**Your goal**
Below is a listing; repeat exactly the lines from the one containing "have h0 : MemOk" to the one containing "unfold execDieTraining at h", both included.

Start of Records supplied

theorem k_execColdReset {ecdsaOk : Bool} {lmsOk : Bool} {versionOk : Bool} {s : State} {z : State} (h : execColdReset ecdsaOk lmsOk versionOk s = .next z) (hs : Memory.wf s.mem = true) :
    Memory.wf z.mem = true := by
  unfold execColdReset at h
  grind -lia -ring -linarith [k_coldResetRun]

theorem k_execRecoveryImageWrite {ecdsaOk : Bool} {lmsOk : Bool} {versionOk : Bool} {s : State} {z : State} (h : execRecoveryImageWrite ecdsaOk lmsOk versionOk s = .next z) (hs : Memory.wf s.mem = true) :
    Memory.wf z.mem = true := by
  unfold execRecoveryImageWrite at h
  grind -lia -ring -linarith [k_event, k_romCheck, k_raise, k_State_tickUp]

theorem devPutAll_memOk : ∀ (l : List Word) (s : State) (a : Nat), MemOk s → MemOk (devPutAll s a l)
  | [], _, _, h => h
  | _ :: t, _, _, h => devPutAll_memOk t _ _ (k_State_devSet h)

theorem k_devPutAll {s : State} {a : Nat} {l : List Word} (hs : Memory.wf s.mem = true) :
    Memory.wf (devPutAll s a l).mem = true := devPutAll_memOk l s a hs

theorem tablePut_memOk : ∀ (l : List Word) (s : State) (i : Nat), MemOk s → MemOk (tablePut s i l)
  | [], _, _, h => h
  | _ :: t, _, _, h => tablePut_memOk t _ _ (k_State_devSet h)

theorem k_tablePut {s : State} {i : Nat} {l : List Word} (hs : Memory.wf s.mem = true) :
    Memory.wf (tablePut s i l).mem = true := tablePut_memOk l s i hs

theorem k_trained {t : Training} {s : State} (hs : Memory.wf s.mem = true) : Memory.wf (trained t s).mem = true := by
  have h1 : ∀ (u : State) (a : Nat) (w : Word), MemOk u → MemOk (u.devSet a w) := fun _ _ _ h => k_State_devSet h
  have h2 : ∀ (u : State) (a : Nat) (w : List Word), MemOk u → MemOk (u.measure a w) := fun _ _ _ h => k_State_measure h
  have h3 : ∀ (u : State) (a b : Nat), MemOk u → MemOk (setBoot u a b) := fun _ _ _ h => k_setBoot h
  have h0 : MemOk { s with pkg := { s.pkg with dies := t.enabled } } := hs
  unfold trained
  exact h3 _ _ _ (h2 _ _ _ (h2 _ _ _ (foldl_memOk (fun _ _ h => h1 _ _ _ h) _
    (devPutAll_memOk _ _ _ (tablePut_memOk _ _ _ h0)))))

theorem k_dieTrainingRun {t : Training} {s : State} {z : State} (h : dieTrainingRun t s = some z) (hs : Memory.wf s.mem = true) :
    Memory.wf z.mem = true := by
  unfold dieTrainingRun at h
  grind -lia -ring -linarith [k_setBoot, k_trained]

theorem k_execDieTraining {ports : BitVec 8} {caches : BitVec 8} {farMode : BitVec 8} {farGib : List (BitVec 32)} {powerReq : BitVec 32} {powerLo : BitVec 32} {powerHi : BitVec 32} {timeHz : Word} {ebudget : List (BitVec 32)} {peers : BitVec 8} {hostW : BitVec 8} {hostGt : BitVec 8} {fwVer : BitVec 32} {s : State} {z : State} (h : execDieTraining ports caches farMode farGib powerReq powerLo powerHi timeHz ebudget peers hostW hostGt fwVer s = .next z) (hs : Memory.wf s.mem = true) :
    Memory.wf z.mem = true := by
  unfold execDieTraining at h
  grind -lia -ring -linarith [k_event, k_dieTrainingRun, k_raise, k_State_tickUp, Option.bind_eq_some_iff, Option.map_eq_some_iff]

theorem k_getMeasurements {i : Nat} {s : State} (hs : Memory.wf s.mem = true) :
    Memory.wf (getMeasurements i s).mem = true := by
  unfold getMeasurements
  grind -lia -ring -linarith [Option.bind_eq_some_iff, Option.map_eq_some_iff]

End of Records supplied

**Exercise result**
  have h0 : MemOk { s with pkg := { s.pkg with dies := t.enabled } } := hs
  unfold trained
  exact h3 _ _ _ (h2 _ _ _ (h2 _ _ _ (foldl_memOk (fun _ _ h => h1 _ _ _ h) _
    (devPutAll_memOk _ _ _ (tablePut_memOk _ _ _ h0)))))

theorem k_dieTrainingRun {t : Training} {s : State} {z : State} (h : dieTrainingRun t s = some z) (hs : Memory.wf s.mem = true) :
    Memory.wf z.mem = true := by
  unfold dieTrainingRun at h
  grind -lia -ring -linarith [k_setBoot, k_trained]

theorem k_execDieTraining {ports : BitVec 8} {caches : BitVec 8} {farMode : BitVec 8} {farGib : List (BitVec 32)} {powerReq : BitVec 32} {powerLo : BitVec 32} {powerHi : BitVec 32} {timeHz : Word} {ebudget : List (BitVec 32)} {peers : BitVec 8} {hostW : BitVec 8} {hostGt : BitVec 8} {fwVer : BitVec 32} {s : State} {z : State} (h : execDieTraining ports caches farMode farGib powerReq powerLo powerHi timeHz ebudget peers hostW hostGt fwVer s = .next z) (hs : Memory.wf s.mem = true) :
    Memory.wf z.mem = true := by
  unfold execDieTraining at h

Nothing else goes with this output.